July 27, 2021
Our environment is changing rapidly as a consequence of the climate crisis, and the loss of biodiversity is becoming more of a problem. Conservationist need to accurately identifying plants and animals in order to have the best possible chance to protect them. They also need to understand the environment they live in, and the conditions they can withstand. A plant that is able to survive in hot and dry climates, and needs fire to germinate for example may have a better chance of surviving in our warming climate than one that requires sub zero temperatures for part of the year.
There are many plant species that have not yet been identified or classified, in particular those species living in the tropics. Researchers from the University of Oxford, University of Exeter and the Royal Botanic Gardens have been studying plant life in the Bolivian Andes in order to catalogue any new species. They were able to identify five new species of plants with the help of local collaborators. The plants all belong in the Jacquemontia genus, which are a type of flowering vine sometimes called ‘clustervine’. Some of the newly identified species have only been discovered in one location at this stage.

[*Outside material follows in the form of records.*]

/-- Cut buffer states (Table 5.9). -/
inductive BufState where
  | empty
  | freeze
  | epoch
  | both
deriving DecidableEq, Repr, Inhabited

/-- A Lens slot (R118, R119). -/
structure Slot where
  part : Nat
  siteFirst : Nat
  siteLast : Nat
  operFirst : Nat
  operLast : Nat
  stepFirst : Nat
  stepLast : Nat
  roleMask : Nat
  fmt : Nat
  qfmt : Nat
  scale : Nat
  pair : Bool
  binStep : Nat
  origin : Int
  chanBase : Nat
  chanCount : Nat
  resident : Bool
  spillAddr : Nat
  boundAt : Nat
  live : Img
  /-- Committed beats stamped at or after a cut that has not been copied, keyed by that cut. -/
  post : SMap Img
  /-- The spill area holds the live image (R119). -/
  stored : Bool
  /-- Elements of streams that found the tap's queue full, for the next commit (R120). -/
  lostDue : Nat
  buf : BufState
  bufImg : Img
  bufId : Nat
  /-- The cut buffer was lost to an SRAM error and reads CUT_LOST (Table 15.2). -/
  cutLost : Bool
deriving DecidableEq, Repr, Inhabited

/-- Counts of the row check for one stream part (Table 6.6). -/
structure RowSum where
  rows : Nat
  rescales : Nat
  late : Nat
  empty : Nat
  denLow : Nat
  denHigh : Nat
  len1 : Nat
  bad : Nat
  untracked : Nat
  maxResc : Nat
  hist : SMap Nat
  last : Nat
  /-- ROW records of the part, per context, and those withheld. -/
  recsPer : SMap Nat
  supp : SMap Nat
deriving DecidableEq, Repr, Inhabited

/-- An open row (R132). -/
structure Row where
  id : Nat
  mx : U32
  denom : U32
  keys : Nat
  block : Nat
  dacc : Nat
  nresc : Nat
  lastResc : Nat
  late : Bool
  bad : Nat
deriving DecidableEq, Repr, Inhabited

/-- An open stream of a tap. -/
structure Stream where
  fmt : Nat
  scale : Nat
  site : Nat
  part : Nat
  layer : Nat
  oper : Nat
  role : Nat
  step : Nat
  attributed : Bool
  slot : Option Nat
  openedAt : Nat
  beats : Nat
  elems : Nat
  lastStamp : Nat
  /-- Uncommitted parts, keyed by the latest pending cut at or below their beats (0: none). -/
  parts : SMap Img
  /-- The pair the stream belongs to (R116). -/
  pairOf : Option Nat
  /-- Row counts by the latest pending cut at or below their records (0: none). -/
  rowParts : SMap RowSum
  /-- A DEN_LOW, DEN_HIGH or BAD row, and an EMPTY row, have been decided (R142). -/
  rowErr : Bool
  rowEmpty : Bool
deriving DecidableEq, Repr, Inhabited

/-- Why the images of a spilled slot are read (R119): to commit a stream of a tap (or, without a tap, what a cut or a
lane failure commits), to copy the live image at the cut at T (the freeze's ID; whether it is a boundary, and whether
the two are one cut; the cut ID of the image), to read the epoch's image back for its records, to note that the epoch
is drained, or for a `LENS_READ` or `LENS_RELEASE`. -/
inductive SpillWhat where
  | commit (tap : Option Nat) (parts : SMap Img)
  | cut (t id : Nat) (boundary both : Bool) (cutId : Nat)
  | epoch
  | drained
  | read (r seq id : Nat)
deriving DecidableEq, Repr, Inhabited

/-- Work that waits for the images of a spilled slot: whether its reads have been asked for, how many 64-byte units they
are, and the words read, by address. -/
structure SpillQ where
  job : Nat
  slot : Nat
  what : SpillWhat
  asked : Option Nat
  got : SMap (List U64)
deriving DecidableEq, Repr, Inhabited

/-- A pair of streams (R116): elements that wait for their partners (index, code, stamp), which streams are open,
whether TAP1 has joined, and the uncommitted parts. -/
structure PairSt where
  id : Nat
  slot : Nat
  part : Nat
  since : Nat
  joined : Bool
  open0 : Bool
  open1 : Bool
  q0 : List (Nat × Nat × Nat)
  q1 : List (Nat × Nat × Nat)
  /-- Elements of TAP0 and of TAP1 discarded or passed over. -/
  lost0 : Nat
  lost1 : Nat
  parts : SMap Img
deriving DecidableEq, Repr, Inhabited

/-- The Lens, its taps and the row check. -/
structure Lens where
  slots : SMap (Option Slot)
  chan : SMap Nat
  tap0 : Option Stream
  tap1 : Option Stream
  /-- Work on spilled slots, in order of arrival, and the number of the next (R119, R120). -/
  spill : List SpillQ
  nextJob : Nat
  pairs : List PairSt
  nextPair : Nat
  rows0 : List Row
  rows1 : List Row
  unb0 : Nat
  unb1 : Nat
  oos : Bool
  spareUsed : Bool
  failed : Nat
  /-- A lane group that has failed and is not yet replaced. -/
  replacing : Option Nat
  /-- Lane groups told to fail their next check (Table 18.8). -/
  inject : List Nat
  /-- Items of the row check still to be pushed: the GT by which they are, and the item (R142). -/
  rowDue : List (Nat × Item)
deriving DecidableEq, Repr, Inhabited

/-! ## Watches and hang (chapter 7) -/

/-- An armed watch (Table 7.1). -/
structure Watch where
  part : Nat
  ctx : Nat
  layer : Nat
  oper : Nat
  layerAny : Bool
  operAny : Bool
  source : Nat
  kv : Bool
  psz : Bool
  devseal : Bool
  ndumps : Nat
  roleMask : Nat
  stepFirst : Nat
  stepLast : Nat
  site : Nat
  va : Nat
  asid : Nat
  len : Nat
  tokenUnits : Nat
  maxLen : Nat
  armedAt : Nat
  /-- Its number among the arms: an ID is taken again (R148). -/
  no : Nat
  started : Nat
  completed : Nat
  missed : Nat
  disarming : Bool
deriving DecidableEq, Repr, Inhabited

/-- A run of captured bytes of one section at an offset. -/
structure Run where
  sect : Nat
  offset : Nat
  bytes : List Byte
deriving DecidableEq, Repr, Inhabited

/-- A dump in progress (R149 to R157). -/
structure Dump where
  id : Nat
  watch : Nat
  /-- The watch's number among the arms, and the address and address space that it names. -/
  no : Nat
  va : Nat
  asid : Nat
  part : Nat
  ctx : Nat
  seq : Nat
  source : Nat
  tap : Nat
  bound : Bool
  sealed : Bool
  scale : Nat
  fmt : Nat
  /-- Section bytes captured or read so far. -/
  got0 : Nat
  got1 : Nat
  bytesOut : Nat
  runs : List Run
  irreg : Bool
  truncated : Bool
  faults : Nat
  /-- Capture or walk ended. -/
  ended : Bool
  /-- Walk: next offset to translate and end of the range. -/
  next : Nat
  expect : Nat
  pageBytes : Nat
  /-- Ranges translated and still to be read: offset, I/O address, bytes. -/
  todo : List (Nat × Nat × Nat)
  /-- Further translation points within a page: offset, end. -/
  more : List (Nat × Nat)
  limit : Nat
  /-- GT of the last DATA record. -/
  lastAt : Option Nat
  /-- Status of Table 7.2 with which the dump ends. -/
  status : Nat
deriving DecidableEq, Repr, Inhabited

/-- An XLT request outstanding (R368): tag, dump, offset, VA, end of its translation point, timed out. -/
structure Xlt where
  tag : Nat
  dump : Nat
  offset : Nat
  stop : Nat
  va : Nat
  asid : Nat
  since : Nat
  dead : Bool
deriving DecidableEq, Repr, Inhabited

/-- The watch and dump engine. -/
structure Wat where
  watches : SMap (Option Watch)
  dumps : List Dump
  nextDump : Nat
  /-- Watches armed so far. -/
  arms : Nat
  xlt : List Xlt
deriving DecidableEq, Repr, Inhabited

/-- A dump area (R161, R168). -/
structure Area where
  addr : Nat
  units : Nat
  held : Bool
deriving DecidableEq, Repr, Inhabited

/-- A hang sequence in progress (Table 7.5). -/
structure HangSeq where
  step : Nat
  cause : Nat
  g : Nat
  t : Nat
  freezeId : Nat
  firstUnit : Nat
  lateTrig : Nat
  cancelled : Nat
  ratioCut : Nat
  /-- Partitions written: partition, status, units, bytes, END_GT. -/
  done : List (Nat × Nat × Nat × Nat × Nat)
  /-- Current steps and ring depths at T, where they have changed since. -/
  steps : List (Nat × Nat)
  bram : Option U32
deriving DecidableEq, Repr, Inhabited

/-- The hang sequencer. -/
structure Hang where
  seq : Option HangSeq
  areas : SMap (Option Area)
  count : Nat
  lastCause : Nat
deriving DecidableEq, Repr, Inhabited

/-! ## Privet (chapter 12) -/

/-- A partition (R267, R273 to R278). -/
structure PartSt where
  state : Nat
  consent : Nat
  /-- Changes of the bits in force, oldest first: GT, and the bits before it (R275). -/
  consentLog : List (Nat × Nat)
  serial : Nat
  keySerial : Nat
  viol : Nat
  fence : Nat
  violReg : Bool
  fenceReg : Bool
  tenantHash : List Byte
  consentHash : List Byte
  region : Option Region
  host : Region
  /-- Frames in slots of the host bounce ring that RD has not passed, without their bodies. -/
  hostSlots : List (Nat × Frame)
deriving DecidableEq, Repr, Inhabited

/-- Privet in the OBS domain. -/
structure Prv where
  parts : SMap PartSt
deriving DecidableEq, Repr, Inhabited

/-! ## Egress and fabric (chapter 13) -/

/-- A frame in the frame replay buffer (R301 to R304). -/
structure ESlot where
  frame : Frame
  sealedBytes : List Byte
  /-- GT first sent; none while it waits for a credit. -/
  sentAt : Option Nat
  fnaks : Nat
  resend : Bool
  origin : Nat
deriving DecidableEq, Repr, Inhabited

/-- A flit of a link (R294, R308): sequence, type, destination, source, offset of a frame start, message before sealing,
payload, and the 256 bytes as last sent. -/
structure KFlit where
  seq : Nat
  ftype : Nat
  dst : Nat
  src : Nat
  fs : Option Nat
  clear : List Byte
  payload : List Byte
  wire : List Byte
deriving DecidableEq, Repr, Inhabited

/-- One side of a flit link (R295, R308). -/
structure Link where
  sendSeq : Nat
  ackSeq : Nat
  recvSeq : Nat
  nak : Bool
  /-- Flits sent and not yet acknowledged, and flits that wait for room in the replay buffer. -/
  kept : List KFlit
  waiting : List KFlit
  replays : Nat
  retried : Bool
  lastFlit : Nat
  /-- Flits that have passed CRC one after another on a port that is not up (R374). -/
  good : Nat
  /-- Frame bytes of the stream not yet packed into a flit. -/
  out : List Byte
  /-- Counters of sealed fabric payloads (R310). -/
  outCtr : Nat
  inCtr : Option Nat
deriving DecidableEq, Repr, Inhabited

/-- A run of SEQ of a context that have been sent (R303). -/
structure SeqRun where
  part : Nat
  job : Nat
  ctx : Nat
  first : Nat
  last : Nat
deriving DecidableEq, Repr, Inhabited

/-- The egress port. -/
structure Egr where
  /-- 0 CLOSED, 1 TRAINING, 2 AUTH, 3 UP, 4 DRAINING, 5 LOOP. -/
  state : Nat
  lanes : Nat
  wantLanes : Nat
  repaired : Bool
  loopback : Bool
  retraining : Option Nat
  lastDown : Nat
  lastFault : Nat
  link : Link
  slots : List ESlot
  credits : Nat
  maxCred : Nat
  /-- GT at which the last inbound message was taken (R306). -/
  lastMsg : Option Nat
  stationKey : List Byte
  stationId : List Byte
  ephemeral : List Byte
  coreNonce : List Byte
  hello : List Byte
  helloAt : Nat
  outKey : List Byte
  inKey : List Byte
  outCtr : Nat
  inCtr : Option Nat
  authFaults : Nat
  limFaults : Nat
  inbox : List (List Byte)
  /-- SEQ of this instance's frames that have been sent (R303). -/
  sentSeqs : List SeqRun
  /-- The EGR_OPEN or EGR_CLOSE in progress: ring and engine sequence. -/
  cmd : Option (Nat × Nat)
  closeAt : Nat
deriving DecidableEq, Repr, Inhabited

/-- A fabric payload received: port east, source, destination, type, payload. -/
structure FMsg where
  east : Bool
  src : Nat
  dst : Nat
  ftype : Nat
  payload : List Byte
deriving DecidableEq, Repr, Inhabited

/-- A member found by discovery: ROOT_PRIO, SEED, ID, hops east, busy, first. -/
structure Member where
  prio : Nat
  seed : Nat
  id : Nat
  hops : Nat
  busy : Bool
  first : Bool
deriving DecidableEq, Repr, Inhabited

/-- A discovery under way (Table 13.8): the prober's ID and discovery number, the GT at which this instance took it up,
and the members that have answered. -/
structure Disc where
  who : Nat
  no : Nat
  since : Nat
  found : List Member
deriving DecidableEq, Repr, Inhabited

/-- A broadcast that has been taken, the direction in which it travelled, and when (R315). -/
structure Seen where
  what : List Byte
  east : Bool
  seenAt : Nat
deriving DecidableEq, Repr, Inhabited

/-- A fabric freeze requested here (R98): ring, engine sequence, T. -/
structure FzCmd where
  ring : Nat
  seq : Nat
  t : Nat
deriving DecidableEq, Repr, Inhabited

/-- The Mladgor fabric. -/
structure Fab where
  /-- 0 SINGLE, 1 DISCOVERING, 2 MEMBER. -/
  state : Nat
  eUp : Bool
  wUp : Bool
  ccw : Bool
  root : Bool
  rootId : Nat
  count : Nat
  err : Int
  linkE : Link
  linkW : Link
  inbox : List FMsg
  /-- The members, in eastward order from this instance. -/
  members : List Member
  /-- Number of the last discovery that this instance began, and the discovery in which it takes part. -/
  discNo : Nat
  disc : Option Disc
  seen : List Seen
  tokenAt : Option Nat
  fabSeq : Nat
  /-- The FAB_DISCOVER in progress, and the fabric freezes: ring and engine sequence. -/
  cmd : Option (Nat × Nat)
  freezeCmds : List FzCmd
  /-- Frame bytes received and not yet whole, by source; those in transit, by source and arrival port. -/
  inb : SMap (List Byte)
  pass : SMap (List Byte)
  /-- Frames forwarded to the root whose outcome is awaited, without their bodies. -/
  sent : List Frame
  /-- The discovery begun by this instance's command has had its ASSIGN. -/
  assigned : Bool
  /-- The neighbour of the port has departed (R317). -/
  goneE : Bool
  goneW : Bool
deriving DecidableEq, Repr, Inhabited

/-! ## Debug (chapter 18) -/

/-- The debug window. -/
structure Dbg where
  done : Bool
  denied : Bool
  range : Bool
  check : Byte
  data : U64
  /-- Injected errors waiting for the core's next read: array, index, uncorrectable. -/
  inject : List (Nat × Nat × Bool)
  flitErr : List Nat
deriving DecidableEq, Repr, Inhabited

/-- The OBS domain. -/
structure Obs where
  regs : SMap U32
  hed : Hed
  cut : Cut
  ctxs : SMap (Option CtxSt)
  smp : Smp
  cmd : Cmd
  evq : Evq
  lens : Lens
  wat : Wat
  hang : Hang
  prv : Prv
  egr : Egr
  fab : Fab
  dbg : Dbg
deriving DecidableEq, Repr, Inhabited

end Sys2Proof.Machine
end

Plants that grow in only one area are particularly susceptible to habitat destruction and invasive pests, so the researchers are keen to discover if the new species grow in numerous places. As well as learning more about the new species, the researchers also wish to learn more about the habitats where they live, such as rocky outcrops which can be harsh environments for plants to survive in. Learning more about how these new species survive in harsh environments will allow the researchers to discover more about how they can adapt in the face of changes to our climate.